/-- With no path usable, a path at ALIGN completes and becomes the anchoring path (R27). -/
def Part.anchoring (x : Part) : Part × Option Path :=
  if x.anyUsable then (x, none)
  else if x.pa.atAlign then (x.onPath .a PathCtl.serve, some .a)
  else if x.pb.atAlign then (x.onPath .b PathCtl.serve, some .b)
  else (x, none)

/-- The anchoring path after a report: the new one, or the pending one while it is usable (R52, R53). -/
def Part.anchorAfter (x : Part) (new : Option Path) : Option Path :=
  match new with
  | some p => some p
  | none =>
    match x.fmu.anchor with
    | some p => if (x.path p).usable then some p else none
    | none => none

/-- The FMU's values after a report: link state, reference, anchoring, and the re-anchor count on a change of reference
(R52 to R57). With the count a re-anchoring that was due goes (DESIGN CHOICE, log entry 36). -/
def Part.fmuAfter (x : Part) (new : Option Path) : Fmu :=
  let ref := chooseRef x.pa x.pb x.pair x.fmu.ref
  { x.fmu with
    link := linkOf x.fmu.link x.pa.usable x.pb.usable
    ref := ref
    anchor := x.anchorAfter new
    reCount := if ref = x.fmu.ref then x.fmu.reCount else 0
    reArrival := if ref = x.fmu.ref then x.fmu.reArrival else none }

/-- The FMU takes a report whole: one LINK_STATE notice for a change of link state or reference, then the change is
handed to the SCU and the blocks that read it, the SCU first (R57, R58, R62; the order is a DESIGN CHOICE, log entry 44).
-/
def Part.fmuReport (new : Option Path) (x : Part) : Part :=
  let y := { x with fmu := x.fmuAfter new }
  let z :=
    if y.fmu.link ≠ x.fmu.link ∨ y.fmu.ref ≠ x.fmu.ref then
      y.notify (.linkState y.fmu.link x.fmu.link y.fmu.ref y.pa.usable y.pb.usable)
    else y
  let w := z.clockFollow
  if y.fmu.link ≠ x.fmu.link then w.linkChanged x.fmu.link else w

/-- A change of the paths since `old` is reported: anchoring completes where R27 says so, path A's notice before path
B's (R39), then the FMU. -/
def Part.report (x old : Part) : Part :=
  let y := x.anchoring
  (((y.1).notifyPath .a old).notifyPath .b old).fmuReport y.2

/-- A change of one path, reported. -/
def Part.changePath (p : Path) (f : PathCtl → PathCtl) (x : Part) : Part :=
  (x.onPath p f).report x

/-! ### Bring-up (R23 to R28) -/

/-- LOCK_STEP_COMPLETE, if it is due (R24). -/
def Part.takeLock (p : Path) (x : Part) : Part :=
  let c := x.path p
  if c.state = .acquiring ∧ c.step = .lock ∧ 8 ≤ c.count then
    x.onPath p fun c => { c with step := .ident, count := 0, stepTimer := 0 }
  else x

/-- The step becomes ALIGN (R25). -/
def PathCtl.align (c : PathCtl) : PathCtl :=
  { c with step := .align, count := 0, stepTimer := 0, identFlags := none }

/-- IDENT_STEP_COMPLETE, if it is due: the far flags of the eighth frame go to the PLE, the step becomes ALIGN, and with
no path usable ALIGN completes at once (R25, R27, R183). -/
def Part.takeIdent (p : Path) (x : Part) : Part :=
  let c := x.path p
  if c.state = .acquiring ∧ c.step = .ident ∧ 8 ≤ c.count then
    let restart := match c.identFlags with
      | some fl => fl.1
      | none => false
    (x.farFlag false restart).changePath p PathCtl.align
  else x

/-- BRINGUP_STALL, if it is due (R28). -/
def Part.takeStall (p : Path) (x : Part) : Part :=
  let c := x.path p
  if c.state = .acquiring ∧ 12000 ≤ c.stepTimer then
    let y := x.onPath p fun c =>
      { c with step := .lock, count := 0, stepTimer := 0, identFlags := none, stallReported := true }
    if c.stallReported then y else y.notify (.bringupStall p c.step)
  else x

/-! ### Light (R21, R22, R38) -/

/-- The window's result joins the history, and the judgement is set again (R21). -/
def PathCtl.closeLight (c : PathCtl) : PathCtl :=
  let h : LightHist := ⟨c.hist.middle, c.hist.newest, c.lightSeen⟩
  { c with hist := h, light := h.judge, lightSeen := c.lightNow, lightDue := false }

+ + + + + + +

__What is needed__
With the line containing "none => none" as the last one, please set down exactly the lines of the records above from their very first line, and nothing more.

__Problem solution__
/-- With no path usable, a path at ALIGN completes and becomes the anchoring path (R27). -/
def Part.anchoring (x : Part) : Part × Option Path :=
  if x.anyUsable then (x, none)
  else if x.pa.atAlign then (x.onPath .a PathCtl.serve, some .a)
  else if x.pb.atAlign then (x.onPath .b PathCtl.serve, some .b)
  else (x, none)

/-- The anchoring path after a report: the new one, or the pending one while it is usable (R52, R53). -/
def Part.anchorAfter (x : Part) (new : Option Path) : Option Path :=
  match new with
  | some p => some p
  | none =>
    match x.fmu.anchor with
    | some p => if (x.path p).usable then some p else none
    | none => none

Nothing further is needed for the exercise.